(Data provided)

-- ==== Sys2Proof/Machine/Ops.lean ====
section
/-! DEFINITION. The operations that several blocks share: relations on positions, event records, the transmit queue's
back end, state changes, timers, channels by number, and choices between events that fall together. -/

namespace Sys2Proof.Machine

/-! ## Positions (Conventions) -/

/-- d(a, b), the distance from b to a: (a - b) mod 2^24. -/
def dist (a b : Pos) : Nat := (a - b).toNat

/-- a is ahead of b: d(a, b) is in 1..8,388,607. -/
def ahead (a b : Pos) : Bool := decide (1 ≤ dist a b) && decide (dist a b ≤ 8388607)

/-- The signed 24-bit value of (a - b) mod 2^24 (R18, R107, R120). -/
def signedDist (a b : Pos) : Int := (a - b).toInt

/-- A skew, given modulo 2^24, is within tolerance when its magnitude is not above it (R18). -/
def withinTolerance (skew : Pos) (tolerance : BitVec 8) : Bool := decide (skew.toInt.natAbs ≤ tolerance.toNat)

/-! ## Event records (R164, R168, R169) -/

/-- The newest record, at the back, gets its lost-after flag set (R169). -/
def markNewest : List EventRecord → List EventRecord
  | [] => []
  | [e] => [{ e with lostAfter := true }]
  | e :: f :: es => e :: markNewest (f :: es)

/-- A record joins the back, or is lost and leaves its mark on the newest record (R168, R169). -/
def pushEvent (e : EventRecord) (q : List EventRecord) : List EventRecord :=
  if q.length < Config.eventCapacity then q ++ [e] else markNewest q

/-- A record is made, with the position as it stands (R164). -/
def Station.addRecord (f : EventFields) (s : Station) : Station :=
  { s with events := pushEvent { fields := f, pos := s.pos.count, lostAfter := false } s.events }

/-! ## The transmit queue (R39, R40) -/

/-- The queue holds 16 entries (R40). -/
def Station.txFull (s : Station) : Bool := decide (Config.txqCapacity ≤ s.link.txq.length)

/-- An entry joins the back with attempt count 0 and the in-flight flag clear (R39). -/
def Station.pushTx (p : Payload) (o : TxOrigin) (s : Station) : Station :=
  { s with link.txq := s.link.txq ++ [{ payload := p, attempts := 0, origin := o, inFlight := false }] }

/-- The item a frame of station `own` names (R37). -/
def itemNamed (own : Station5) : Payload → Option Tag
  | .sight seq _ _ _ => some { origin := own, seq := seq }
  | .verdict item _ => some item
  | .retire item => some item
  | .yield _ => none
  | .claim _ _ _ _ => none
  | .mark => none

/-- The claim a frame of station `own` names (R37). -/
def claimNamed (own : Station5) : Payload → Option Tag
  | .yield seq => some { origin := own, seq := seq }
  | .claim seq _ _ _ => some { origin := own, seq := seq }
  | .sight _ _ _ _ => none
  | .verdict _ _ => none
  | .retire _ => none
  | .mark => none

/-- The fields of the frame-naming kinds BIT_CLASH, SEND_FAILED and TXQ_FULL (R165, R166). -/
def frameFields (kind : EventKind) (own : Station5) (p : Payload) : EventFields :=
  { kind := kind, item := itemNamed own p, claim := claimNamed own p, reason := some (p.kind.code.setWidth 4) }

/-- Enqueue, or refuse with TXQ_FULL (R39, R40). A CLAIM of the agenda is refused under R108 instead. -/
def Station.enqueue (p : Payload) (o : TxOrigin) (s : Station) : Station :=
  if s.txFull then s.addRecord (frameFields .txqFull s.settings.stationNumber p) else s.pushTx p o

/-! ## Timers (R42, R55) -/

/-- The mark timer starts from the full interval, or stays stopped where the interval is 0 (R42). -/
def Station.startMark (s : Station) : Station :=
  { s with link.mark := if s.settings.markInterval = 0 then .stopped
                        else .running (s.settings.markInterval.toNat * Config.microsPerMilli) }

/-- The mark timer stops (R42). -/
def Station.stopMark (s : Station) : Station := { s with link.mark := .stopped }

/-! ## Station state (R65, R167) -/

/-- The station enters a state and STATE_CHANGE is recorded with the state left, the state entered and the cause. -/
def Station.changeState (entered : StationState) (cause : Cause) (s : Station) : Station :=
  { s with ctl.state := entered }.addRecord
    { kind := .stateChange, value := some ((8 * s.ctl.state.number + entered.number : Nat) : Int), reason := some cause.code }

/-- The return from DRIFTED or MUTE to the resume state (R60, R62): the resume state becomes absent, STATE_CHANGE is
recorded and the mark timer starts from the full interval. Without a resume state there is no return (log 17). -/
def Station.returnToResume (cause : Cause) (s : Station) : Station :=
  match s.ctl.resume with
  | none => s
  | some r => ({ s with ctl.resume := none }.changeState r.toState cause).startMark

/-! ## Channels by number -/

/-- Channel OUTc. -/
def Station.chan (s : Station) (c : Fin 4) : Channel := s.channels.get c

/-- Channel OUTc is replaced. -/
def Station.setChan (c : Fin 4) (ch : Channel) (s : Station) : Station :=
  { s with channels := s.channels.set c.val ch c.isLt }

/-- The run record of OUTc is replaced. -/
def Station.setRun (c : Fin 4) (r : Option Run) (s : Station) : Station := s.setChan c { s.chan c with run := r }

/-- A slot of a channel. -/
def Channel.slot (ch : Channel) : Slot → FormSlot
  | .a => ch.slotA
  | .b => ch.slotB

/-- A slot of a channel is replaced. -/
def Channel.setSlot (ch : Channel) (sl : Slot) (f : FormSlot) : Channel :=
  match sl with
  | .a => { ch with slotA := f }
  | .b => { ch with slotB := f }

/-! ## Events that fall together inside one step (log 5) -/

/-- `x` is placed before the first element of a rank that is not lower. -/
def insertRanked {α : Type} (rank : α → Nat) (x : α) : List α → List α
  | [] => [x]
  | y :: ys => if rank x ≤ rank y then x :: y :: ys else y :: insertRanked rank x ys

/-- The elements in the order of their ranks. -/
def orderRanked {α : Type} (rank : α → Nat) : List α → List α
  | [] => []
  | x :: xs => insertRanked rank x (orderRanked rank xs)

/-- The order of actions to which the spec gives none: a free value (R168: "either may be handled first"). A single
action needs no choice. -/
def Station.chosenOrder {α : Type} (key : α → Nat) (xs : List α) (s : Station) : List α :=
  if xs.length ≤ 1 then xs else orderRanked (fun x => Config.tieRank s.ties (key x)) xs

/-- The choice of an order is counted, so that the next one is free again. -/
def Station.noteChoice {α : Type} (xs : List α) (s : Station) : Station :=
  if xs.length ≤ 1 then s else { s with ties := s.ties + 1 }

/-- Actions to which the spec gives no order are made one after another in the chosen order. -/
def Station.inTieOrder {α : Type} (key : α → Nat) (act : α → Station → Station) (xs : List α) (s : Station) :
    Station :=
  (s.chosenOrder key xs).foldl (fun t x => act x t) (s.noteChoice xs)

/-! ## From the station to the machine -/

/-- A command that completes: it acts on the station and leaves the queue alone. -/
def State.advance (f : Station → Station) (s : State) : Host.Outcome State Fault Refusal :=
  .next { s with toStation := f s.toStation }

end Sys2Proof.Machine
end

(End Data provided)

Directions: Reproduce word for word the lines of the records above, beginning at the first and ending with the line where "clear (R39). -/" appears, and nothing past it.

Exercise result:
-- ==== Sys2Proof/Machine/Ops.lean ====
section
/-! DEFINITION. The operations that several blocks share: relations on positions, event records, the transmit queue's
back end, state changes, timers, channels by number, and choices between events that fall together. -/

namespace Sys2Proof.Machine

/-! ## Positions (Conventions) -/

/-- d(a, b), the distance from b to a: (a - b) mod 2^24. -/
def dist (a b : Pos) : Nat := (a - b).toNat

/-- a is ahead of b: d(a, b) is in 1..8,388,607. -/
def ahead (a b : Pos) : Bool := decide (1 ≤ dist a b) && decide (dist a b ≤ 8388607)

/-- The signed 24-bit value of (a - b) mod 2^24 (R18, R107, R120). -/
def signedDist (a b : Pos) : Int := (a - b).toInt

/-- A skew, given modulo 2^24, is within tolerance when its magnitude is not above it (R18). -/
def withinTolerance (skew : Pos) (tolerance : BitVec 8) : Bool := decide (skew.toInt.natAbs ≤ tolerance.toNat)

/-! ## Event records (R164, R168, R169) -/

/-- The newest record, at the back, gets its lost-after flag set (R169). -/
def markNewest : List EventRecord → List EventRecord
  | [] => []
  | [e] => [{ e with lostAfter := true }]
  | e :: f :: es => e :: markNewest (f :: es)

/-- A record joins the back, or is lost and leaves its mark on the newest record (R168, R169). -/
def pushEvent (e : EventRecord) (q : List EventRecord) : List EventRecord :=
  if q.length < Config.eventCapacity then q ++ [e] else markNewest q

/-- A record is made, with the position as it stands (R164). -/
def Station.addRecord (f : EventFields) (s : Station) : Station :=
  { s with events := pushEvent { fields := f, pos := s.pos.count, lostAfter := false } s.events }

/-! ## The transmit queue (R39, R40) -/

/-- The queue holds 16 entries (R40). -/
def Station.txFull (s : Station) : Bool := decide (Config.txqCapacity ≤ s.link.txq.length)

/-- An entry joins the back with attempt count 0 and the in-flight flag clear (R39). -/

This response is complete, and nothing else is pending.